Task input >>
-- ==== Sys2Proof/Machine/Image.lean ====
section
/-!
DEFINITION. The Llyn image: its header, sections, records, patches and signature as they lie in the flash, the image
checks, and the image state record (R425 to R435).
-/

namespace Sys2Proof.Machine

/-- Bytes `[a, a + n)` of the configuration flash; an erased byte is 0xFF. -/
def State.norBytes (s : State) (a n : Nat) : List Byte := (List.range n).map (fun i => Store.get 0xFF#8 s.boot.nor (a + i))

/-- The bytes of a list laid over the flash from address `a`. -/
def norPut (m : Store Byte) (a : Nat) : List Byte → Store Byte
  | [] => m
  | b :: t => norPut (Store.put 0xFF#8 m a b) (a + 1) t

/-- Bytes of a slot: 24 MiB. -/
def slotSize : Nat := 0x1800000

/-- The flash address of a slot (Table 17-1). -/
def slotBase (slot : Bool) : Nat := if slot then slotSize else 0

/-- A section table entry (Table 17-2). -/
structure Section where
  type : Nat
  off : Nat
  len : Nat
  deriving DecidableEq, Repr

/-- The header of an image (Table 17-2). -/
structure ImgHeader where
  magic : Nat
  format : Nat
  personality : Nat
  keyIndex : Nat
  length : Nat
  version : Nat
  svn : Nat
  nsect : Nat
  linkCfg : Nat
  romId : Nat
  subsys : Nat
  sections : List Section
  /-- every reserved byte is 0 and unused table entries are 0 -/
  clean : Bool
  /-- the header's own CRC-32C checks -/
  crcOk : Bool
  deriving DecidableEq, Repr

/-- Every byte of a list is 0. -/
def allZero (l : List Byte) : Bool := l.all (fun b => b = 0#8)

/-- Read an image header from its 256 B. -/
def ImgHeader.ofBytes (b : List Byte) : ImgHeader :=
  let n := leAt b 17 1
  let entry := fun i => (b.drop (32 + 12 * i)).take 12
  { magic := leAt b 0 4, format := leAt b 4 2, personality := leAt b 6 1, keyIndex := leAt b 7 1,
    length := leAt b 8 4, version := leAt b 12 4, svn := leAt b 16 1, nsect := n, linkCfg := leAt b 20 4,
    romId := leAt b 24 4, subsys := leAt b 28 4,
    sections := (List.range (Nat.min n 16)).map (fun i =>
      let e := entry i
      { type := leAt e 0 1, off := leAt e 4 4, len := leAt e 8 4 }),
    clean := leAt b 18 2 = 0 && allZero ((b.drop 224).take 28) && bits (leAt b 20 4) 5 27 = 0 &&
      (List.range 16).all (fun i =>
        let e := entry i
        if i < n then leAt e 1 3 = 0 else allZero e),
    crcOk := leAt b 252 4 = crc32c (b.take 252) }

/-- The header of a slot. -/
def State.header (s : State) (slot : Bool) : ImgHeader := ImgHeader.ofBytes (s.norBytes (slotBase slot) 256)

/-- The bytes of the section of a type; empty when the image has none. -/
def sectionBytes (h : ImgHeader) (img : List Byte) (t : Nat) : List Byte :=
  match h.sections.find? (fun e => e.type = t) with
  | some e => (img.drop e.off).take e.len
  | none => []

/-- The parameter records of a PARAMS section (R429). -/
def paramRecs (b : List Byte) : List ParamRec :=
  (chunks 12 (b.length / 12) b).map (fun r =>
    let t := leAt r 0 4
    { offset := bits t 0 26, when := bits t 28 2, mask := leAt r 4 4, value := leAt r 8 4 })

/-- The new value of a field under a masked write: (old and not MASK) or (VALUE and MASK) (R429). -/
def maskedValue (f : Field) (old mask value : Nat) : Nat :=
  let m := bits mask f.lo f.w
  let v := bits value f.lo f.w
  (old ^^^ (old &&& m)) ||| (v &&& m)

/-- Apply one record to the register file: RW and RWL fields alike, locked or not (R429, R430). -/
def State.applyRec (s : State) (r : ParamRec) : State :=
  (fieldsAt r.offset).foldl (fun s p =>
    let f := p.1
    if (f.acc = .rw || f.acc = .rwl) && bits r.mask f.lo f.w != 0 then
      s.fset f p.2.1 p.2.2 (maskedValue f (s.fget f p.2.1 p.2.2) r.mask r.value)
    else s) s

/-- The value that an image's records give a field, from its reset value. -/
def imageValue (recs : List ParamRec) (f : Field) (i j : Nat) : Nat :=
  recs.foldl (fun v r => if r.offset = f.regOff i j then maskedValue f v r.mask r.value else v) (f.resetAt i j)

/-- A register offset is absent in a personality (Table 18-2): 1 T-mode, 2 D-mode. -/
def absentIn (mode off : Nat) : Bool :=
  let inR := fun lo hi => decide (lo ≤ off) && decide (off < hi)
  if mode = 2 then
    inR 0x0101000 0x0102000 || inR 0x0140000 0x0141100 || inR 0x01C0004 0x01C0008 || inR 0x01C0010 0x01C0050 ||
      inR 0x0208000 0x0208100
  else if mode = 1 then
    inR 0x0102000 0x0103000 || inR 0x0141100 0x0141300 || inR 0x01C0100 0x01C0414 || inR 0x0209000 0x020A000 ||
      inR 0x0218000 0x0219800
  else false

/-- Records stand in ascending order of (WHEN, offset), no two alike. -/
def recsAscend : List ParamRec → Bool
  | a :: b :: t => (a.when < b.when || (a.when = b.when && a.offset < b.offset)) && recsAscend (b :: t)
  | _ => true

/-- A record with WHEN 1 addresses one of the blocks that serve running loops and lanes (R430). -/
def liveBlock (off : Nat) : Bool :=
  (0x0200000 ≤ off && off < 0x0240000) || (0x0310000 ≤ off && off < 0x0320000) ||
    (0x0140000 ≤ off && off < 0x0180000) || (0x01C0000 ≤ off && off < 0x0200000)

/-- One record meets its row of Table 17-5, given the raw TARGET word. -/
def recOk (mode : Nat) (recs : List ParamRec) (raw : Nat) (r : ParamRec) : Bool :=
  let fs := fieldsAt r.offset
  let cover := fs.foldl (fun m p =>
    if p.1.acc = .rw || p.1.acc = .rwl then m ||| ((2 ^ p.1.w - 1) * 2 ^ p.1.lo) else m) 0
  r.offset % 4 = 0 && bits raw 26 2 = 0 && bits raw 30 2 = 0 && r.when != 3 &&
    !(r.when = 1 && liveBlock r.offset) && blockMap.any (fun b => b.1 ≤ r.offset && r.offset < b.2.1) &&
    !absentIn mode r.offset && (r.mask &&& cover) = r.mask &&
    fs.all (fun p =>
      bits r.mask p.1.lo p.1.w = 0 ||
        (let v := imageValue recs p.1 p.2.1 p.2.2
         decide (p.1.min ≤ v) && decide (v ≤ p.1.max)))

/-- The bands of a D-mode FORMAT section (Table 09-10). -/
def formatBands (b : List Byte) : List Band :=
  (chunks 16 (b.length / 16) b).map (fun e =>
    { surface := leAt e 0 1, band := leAt e 1 1, firstTrack := leAt e 2 4, rate := leAt e 6 4, d := leAt e 10 4 })

/-- The head count that a D-mode SERVO section gives: 1,040 B for each head and 4 B of servo field length (R202,
Table 17-3; log entry 13). -/
def servoHeads (b : List Byte) : Nat := (b.length - 4) / 1040

/-- The placement and order of a section list within an image (R427). -/
def sectionsOk (h : ImgHeader) : Bool :=
  h.sections.all (fun e => e.off % 256 = 0 && 256 ≤ e.off && e.off + e.len ≤ h.length - 256 &&
      1 ≤ e.type && e.type ≤ 4) &&
    (List.range h.sections.length).all (fun i => (List.range h.sections.length).all (fun j =>
      match h.sections[i]?, h.sections[j]? with
      | some a, some b => i = j || (a.type != b.type && (a.off + a.len ≤ b.off || b.off + b.len ≤ a.off))
      | _, _ => true))

/-- The PATCH section meets its row of Table 17-5 (R431). -/
def patchOk (h : ImgHeader) (p : List Byte) : Bool :=
  if h.sections.any (fun e => e.type = 2) then
    let n := leAt p 0 4
    let es := (List.range (Nat.min n 16)).map (fun i => (p.drop (4 + 40 * i)).take 40)
    let as := es.map (fun e => leAt e 0 4)
    n ≤ 16 && h.romId = F.BOOT_ROM_ID_ID.reset && 4 + 40 * n ≤ p.length && p.length ≤ 4 + 40 * n + 65536 &&
      es.all (fun e => leAt e 0 4 % 32 = 0 && leAt e 0 4 < 0x100000 && leAt e 4 4 = 0) && decide as.Nodup
  else h.romId = 0

/-- The SERVO and FORMAT sections fit the personality (Table 17-3, R206 to R208). -/
def mediaSectionsOk (mode : Nat) (servo format : List Byte) : Bool :=
  if mode = 2 then
    let H := servoHeads servo
    servo.length = H * 1040 + 4 && 4 ≤ H && H ≤ 24 && H % 2 = 0 && format.length % 16 = 0 &&
      (formatBands format).all (fun b => decide (b.surface < H) && decide (b.band < 64))
  else servo.length = 4160 && leAt format 0 4 = 0x31545645 && leAt format 16 16 = 0

/-- The timing, supply and ordering rows of Table 17-5, over the values the records give. -/
def valuesOk (mode : Nat) (recs : List ParamRec) (servo format : List Byte) : Bool :=
  let v := fun f => imageValue recs f 0 0
  let supply := v F.PWR_SAG_CFG_RESET_MV + 50 ≤ v F.PWR_SAG_CFG_WARN_MV && 247 ≤ v F.PWR_BRACE_CFG_DECEL
  let orders := v F.HIF_ING_WM_LOW < v F.HIF_ING_WM_HIGH &&
    (mode = 2 || v F.CTL_TM_BUF_LOW < v F.CTL_TM_BUF_HIGH) &&
    (mode = 1 || v F.FMT_DZ_CLEAN_LOW_PCT < v F.FMT_DZ_CLEAN_HIGH_PCT) &&
    v F.RED_RATE_FLOOR_PCT ≤ v F.RED_RATE_CRIT_PCT && v F.RED_RATE_CRIT_PCT ≤ v F.RED_RATE_CEIL_PCT &&
    3 * v F.GRP_FAILOVER_BEAT_MS ≤ v F.GRP_FAILOVER_LEAD_MS
  let assist := (List.range 16).any (fun p => imageValue recs F.WRA_PROF_A_KIND p 0 != 0)
  let periodPs := 60000000000000 / (v F.CTL_DK_SPIN_RPM * 640)
  let disk := mode = 1 ||
    (let servoNs := leAt servo (servo.length - 4) 4
     servoNs + v F.WRA_DW_TIME_PREHEAT_NS + 160 ≤ v F.WRA_DW_FIELD_FIELD_OFS &&
      (!assist || v F.WRA_DW_TIME_WG_LEAD_NS ≤ v F.WRA_DW_TIME_PREHEAT_NS) &&
      (formatBands format).all (fun b =>
        decide (0 < b.rate) && decide (b.rate ≤ 4200000) && decide (36320 ≤ b.d) &&
          decide (b.d + 2048 ≤ periodPs * b.rate / 1000000000) &&
          decide ((v F.WRA_DW_FIELD_FIELD_OFS + v F.WRA_DW_TIME_TAIL_NS) * 1000 + b.d * 1000000000 / b.rate
            < periodPs)))
  supply && orders && disk

/-- The check of an image's bytes: 0 when it passes, else the code of event 0x002 (Table 17-11), with the record
index for code 6 (R428, R432). -/
def checkBytes (fuses : Fuses) (h : ImgHeader) (img : List Byte) : Nat × Nat :=
  let sig := (img.drop (h.length - 256)).take 256
  let servo := sectionBytes h img 4
  let format := sectionBytes h img 3
  let params := sectionBytes h img 1
  let recs := paramRecs params
  if !h.crcOk then (1, 0)
  else if h.magic != 0x4E594C4C || h.format != 1 || (h.personality != 1 && h.personality != 2) || !h.clean ||
      h.length % 256 != 0 || h.length < 768 || h.length > slotSize || h.nsect < 1 || h.nsect > 16 then (2, 0)
  else if h.keyIndex > 3 || bitAt fuses.revoked h.keyIndex || h.svn < fuses.minSvn then (3, 0)
  else if !(fuses.keyHash[h.keyIndex]?).any (fun k => k = sha384 (sig.take 96)) then (4, 0)
  else if !ecdsaVerify (leAt sig 0 48) (leAt sig 48 48) (leAt sig 96 48) (leAt sig 144 48)
      (sha384 (img.take (h.length - 256))) || !allZero (sig.drop 192) then (5, 0)
  else if !sectionsOk h || !h.sections.any (fun e => e.type = 1) || params.length % 12 != 0 ||
      !mediaSectionsOk h.personality servo format || !patchOk h (sectionBytes h img 2) || !recsAscend recs ||
      !valuesOk h.personality recs servo format then (6, 0)
  else
    match (List.range recs.length).find? (fun i =>
        match recs[i]? with
        | some r => !recOk h.personality recs (leAt params (12 * i) 4) r
        | none => false) with
    | some i => (6, i)
    | none => (0, 0)

/-- The fuses as a check sees them: revocations and the minimum SVN from `BOOT.OTP` (R428). -/
def State.checkFuses (s : State) : Fuses :=
  { s.boot.fuses with revoked := s.rd F.BOOT_OTP_REVOKED, minSvn := s.rd F.BOOT_OTP_MIN_SVN }

/-- The check of a slot (R432). -/
def State.checkSlot (s : State) (slot : Bool) : Nat × Nat :=
  let h := s.header slot
  checkBytes s.checkFuses h (s.norBytes (slotBase slot) (Nat.min h.length slotSize))

/-- The current image state record: the valid copy with the higher SEQ (R433). -/
def BootSt.imgRec (b : BootSt) : Option ImgRec :=
  match b.recA, b.recB with
  | some x, some y => if y.seq > x.seq then some y else some x
  | some x, none => some x
  | none, r => r

/-- An image state record before anything has been written: nothing pending, both slots UNKNOWN. -/
def ImgRec.blank : ImgRec :=
  { seq := 0, active := 0, pending := 0xFF, stateA := 0, stateB := 0, triesA := 0, triesB := 0, versionA := 0,
    versionB := 0, lastFail := 0 }

/-- The state, tries and version of a slot in a record. -/
def ImgRec.state (r : ImgRec) (slot : Bool) : Nat := if slot then r.stateB else r.stateA
def ImgRec.tries (r : ImgRec) (slot : Bool) : Nat := if slot then r.triesB else r.triesA
def ImgRec.setState (r : ImgRec) (slot : Bool) (v : Nat) : ImgRec :=
  if slot then { r with stateB := v } else { r with stateA := v }
def ImgRec.setTries (r : ImgRec) (slot : Bool) (v : Nat) : ImgRec :=
  if slot then { r with triesB := v } else { r with triesA := v }
def ImgRec.setVersion (r : ImgRec) (slot : Bool) (v : Nat) : ImgRec :=
  if slot then { r with versionB := v } else { r with versionA := v }

/-- The registers that show the image state record follow it (Table 17-13). -/
def State.showImgRec (s : State) : State :=
  let r := (s.boot.imgRec).getD ImgRec.blank
  let s := (s.wr F.BOOT_SLOT_ACTIVE r.active).wr F.BOOT_SLOT_PENDING (if r.pending = 0xFF then 3 else r.pending)
  let s := (s.wr F.BOOT_SLOT_STATE_A r.stateA).wr F.BOOT_SLOT_STATE_B r.stateB
  let s := (s.wr F.BOOT_SLOT_TRIES_A r.triesA).wr F.BOOT_SLOT_TRIES_B r.triesB
  (s.wr F.BOOT_VERSION_A_VERSION r.versionA).wr F.BOOT_VERSION_B_VERSION r.versionB

/-- Write a new image state record over the copy that does not hold the current one (R433). -/
def State.writeImgRec (s : State) (r : ImgRec) : State :=
  let cur := (s.boot.imgRec).getD ImgRec.blank
  let r := { r with seq := cur.seq + 1 }
  let b := match s.boot.recA with
    | some x => if s.boot.imgRec = some x then { s.boot with recB := some r } else { s.boot with recA := some r }
    | none => { s.boot with recA := some r }
  { s with boot := b }.showImgRec

/-- The record in force, or the blank one. -/
def State.imgRec (s : State) : ImgRec := (s.boot.imgRec).getD ImgRec.blank

/-- The inactive slot: the one other than ACTIVE (R442). -/
def State.inactive (s : State) : Bool := s.imgRec.active = 0

end Sys2Proof.Machine
end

Your objective >> Only the lines above starting with the one with "def State.checkFuses (s" and going through the one with "def ImgRec.tries (r" are to be copied, word for word and with both ends kept.

Solution for this problem >>
def State.checkFuses (s : State) : Fuses :=
  { s.boot.fuses with revoked := s.rd F.BOOT_OTP_REVOKED, minSvn := s.rd F.BOOT_OTP_MIN_SVN }

/-- The check of a slot (R432). -/
def State.checkSlot (s : State) (slot : Bool) : Nat × Nat :=
  let h := s.header slot
  checkBytes s.checkFuses h (s.norBytes (slotBase slot) (Nat.min h.length slotSize))

/-- The current image state record: the valid copy with the higher SEQ (R433). -/
def BootSt.imgRec (b : BootSt) : Option ImgRec :=
  match b.recA, b.recB with
  | some x, some y => if y.seq > x.seq then some y else some x
  | some x, none => some x
  | none, r => r

/-- An image state record before anything has been written: nothing pending, both slots UNKNOWN. -/
def ImgRec.blank : ImgRec :=
  { seq := 0, active := 0, pending := 0xFF, stateA := 0, stateB := 0, triesA := 0, triesB := 0, versionA := 0,
    versionB := 0, lastFail := 0 }

/-- The state, tries and version of a slot in a record. -/
def ImgRec.state (r : ImgRec) (slot : Bool) : Nat := if slot then r.stateB else r.stateA
def ImgRec.tries (r : ImgRec) (slot : Bool) : Nat := if slot then r.triesB else r.triesA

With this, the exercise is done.